Problem to work on - Every record that follows must be returned word for word.
-.-.-
/-! ## The forest of the leaves, and the tree at the end -/

theorem freqAt_leaves {t : List FreqEntry} (hc : ∀ e ∈ t, e.count < 2 ^ 32) (k : Nat) :
    freqAt (leaves t) k = (t[k]?.map (·.count)).getD 0 := by
  simp only [freqAt, leaves, List.getElem?_map, Option.map_map]
  cases h : t[k]? with
  | none => rfl
  | some e =>
    simp only [Option.map_some, Function.comp, leafNode, BitVec.toNat_ofNat, Option.getD_some]
    exact Nat.mod_eq_of_lt (hc e (List.mem_of_getElem? h))

theorem initialLive_index (t : List FreqEntry) : (initialLive t).map (·.index) = List.range t.length := by
  simp only [initialLive, List.map_map]
  apply List.ext_getElem
  · simp
  · intro i h1 h2; simp

theorem initialLive_freq (t : List FreqEntry) : (initialLive t).map (·.freq) = t.map (·.count) := by
  simp only [initialLive, List.map_map]
  apply List.ext_getElem
  · simp
  · intro i h1 h2; simp

@[simp] theorem length_leaves (t : List FreqEntry) : (leaves t).length = t.length := by simp [leaves]

@[simp] theorem length_initialLive (t : List FreqEntry) : (initialLive t).length = t.length := by
  simp [initialLive]

/-- No leaf has a child. -/
theorem not_isChild_leaves (t : List FreqEntry) (k p : Nat) : ¬ IsChild (leaves t) k p := by
  rintro ⟨e, he, hl, -⟩
  simp only [leaves, List.getElem?_map, Option.map_eq_some_iff] at he
  obtain ⟨f, -, rfl⟩ := he
  cases hl

theorem count_lt_of_total {t : List FreqEntry} (h : totalCount t < 2 ^ 32) : ∀ e ∈ t, e.count < 2 ^ 32 := by
  intro e he
  have := List.single_le_sum (l := t.map (·.count)) (by simp) e.count (List.mem_map_of_mem he)
  exact Nat.lt_of_le_of_lt this h

theorem sum_freqAt_leaves {t : List FreqEntry} (hc : ∀ e ∈ t, e.count < 2 ^ 32) :
    ((List.range t.length).map (freqAt (leaves t))).sum = totalCount t := by
  unfold totalCount
  congr 1
  apply List.ext_getElem
  · simp
  · intro i h1 h2
    simp only [List.length_map, List.length_range] at h1
    simp [freqAt_leaves hc, h1]

/-- The collection the merge loop starts from (R132). -/
theorem Forest.initial {t : List FreqEntry} (hc : ∀ e ∈ t, e.count < 2 ^ 32) :
    Forest (leaves t) t.length (initialLive t) := by
  refine ⟨by simp, by simp; omega, ?_, ?_, ?_, ?_, ?_, ?_, ?_, ?_⟩
  · intro k e he _
    simp only [leaves, List.getElem?_map, Option.map_eq_some_iff] at he
    obtain ⟨f, -, rfl⟩ := he
    exact ⟨rfl, rfl, rfl⟩
  · intro k e he hk
    have := (List.getElem?_eq_some_iff.1 he).1
    simp only [length_leaves] at this
    omega
  · rw [initialLive_index]; exact List.nodup_range
  · intro k
    rw [initialLive_index]
    simp [not_isChild_leaves]
  · intro a ha
    simp only [initialLive, List.mem_map] at ha
    obtain ⟨⟨e, i⟩, hp, rfl⟩ := ha
    have hp' := (List.mem_zipIdx_iff_getElem?.1 hp)
    simp only at hp' ⊢
    simp [freqAt_leaves hc, hp']
  · intro k p q hp
    exact absurd hp (not_isChild_leaves t k p)
  · rw [initialLive_freq, sum_freqAt_leaves hc]; rfl
  · intro k e he
    have := (List.getElem?_eq_some_iff.1 he).1
    simp only [length_leaves] at this
    omega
-.-.-
Answer box -
/-! ## The forest of the leaves, and the tree at the end -/

theorem freqAt_leaves {t : List FreqEntry} (hc : ∀ e ∈ t, e.count < 2 ^ 32) (k : Nat) :
    freqAt (leaves t) k = (t[k]?.map (·.count)).getD 0 := by
  simp only [freqAt, leaves, List.getElem?_map, Option.map_map]
  cases h : t[k]? with
  | none => rfl
  | some e =>
    simp only [Option.map_some, Function.comp, leafNode, BitVec.toNat_ofNat, Option.getD_some]
    exact Nat.mod_eq_of_lt (hc e (List.mem_of_getElem? h))

theorem initialLive_index (t : List FreqEntry) : (initialLive t).map (·.index) = List.range t.length := by
  simp only [initialLive, List.map_map]
  apply List.ext_getElem
  · simp
  · intro i h1 h2; simp

theorem initialLive_freq (t : List FreqEntry) : (initialLive t).map (·.freq) = t.map (·.count) := by
  simp only [initialLive, List.map_map]
  apply List.ext_getElem
  · simp
  · intro i h1 h2; simp

@[simp] theorem length_leaves (t : List FreqEntry) : (leaves t).length = t.length := by simp [leaves]

@[simp] theorem length_initialLive (t : List FreqEntry) : (initialLive t).length = t.length := by
  simp [initialLive]

/-- No leaf has a child. -/
theorem not_isChild_leaves (t : List FreqEntry) (k p : Nat) : ¬ IsChild (leaves t) k p := by
  rintro ⟨e, he, hl, -⟩
  simp only [leaves, List.getElem?_map, Option.map_eq_some_iff] at he
  obtain ⟨f, -, rfl⟩ := he
  cases hl

theorem count_lt_of_total {t : List FreqEntry} (h : totalCount t < 2 ^ 32) : ∀ e ∈ t, e.count < 2 ^ 32 := by
  intro e he
  have := List.single_le_sum (l := t.map (·.count)) (by simp) e.count (List.mem_map_of_mem he)
  exact Nat.lt_of_le_of_lt this h

theorem sum_freqAt_leaves {t : List FreqEntry} (hc : ∀ e ∈ t, e.count < 2 ^ 32) :
    ((List.range t.length).map (freqAt (leaves t))).sum = totalCount t := by
  unfold totalCount
  congr 1
  apply List.ext_getElem
  · simp
  · intro i h1 h2
    simp only [List.length_map, List.length_range] at h1
    simp [freqAt_leaves hc, h1]

/-- The collection the merge loop starts from (R132). -/
theorem Forest.initial {t : List FreqEntry} (hc : ∀ e ∈ t, e.count < 2 ^ 32) :
    Forest (leaves t) t.length (initialLive t) := by
  refine ⟨by simp, by simp; omega, ?_, ?_, ?_, ?_, ?_, ?_, ?_, ?_⟩
  · intro k e he _
    simp only [leaves, List.getElem?_map, Option.map_eq_some_iff] at he
    obtain ⟨f, -, rfl⟩ := he
    exact ⟨rfl, rfl, rfl⟩
  · intro k e he hk
    have := (List.getElem?_eq_some_iff.1 he).1
    simp only [length_leaves] at this
    omega
  · rw [initialLive_index]; exact List.nodup_range
  · intro k
    rw [initialLive_index]
    simp [not_isChild_leaves]
  · intro a ha
    simp only [initialLive, List.mem_map] at ha
    obtain ⟨⟨e, i⟩, hp, rfl⟩ := ha
    have hp' := (List.mem_zipIdx_iff_getElem?.1 hp)
    simp only at hp' ⊢
    simp [freqAt_leaves hc, hp']
  · intro k p q hp
    exact absurd hp (not_isChild_leaves t k p)
  · rw [initialLive_freq, sum_freqAt_leaves hc]; rfl
  · intro k e he
    have := (List.getElem?_eq_some_iff.1 he).1
    simp only [length_leaves] at this
    omega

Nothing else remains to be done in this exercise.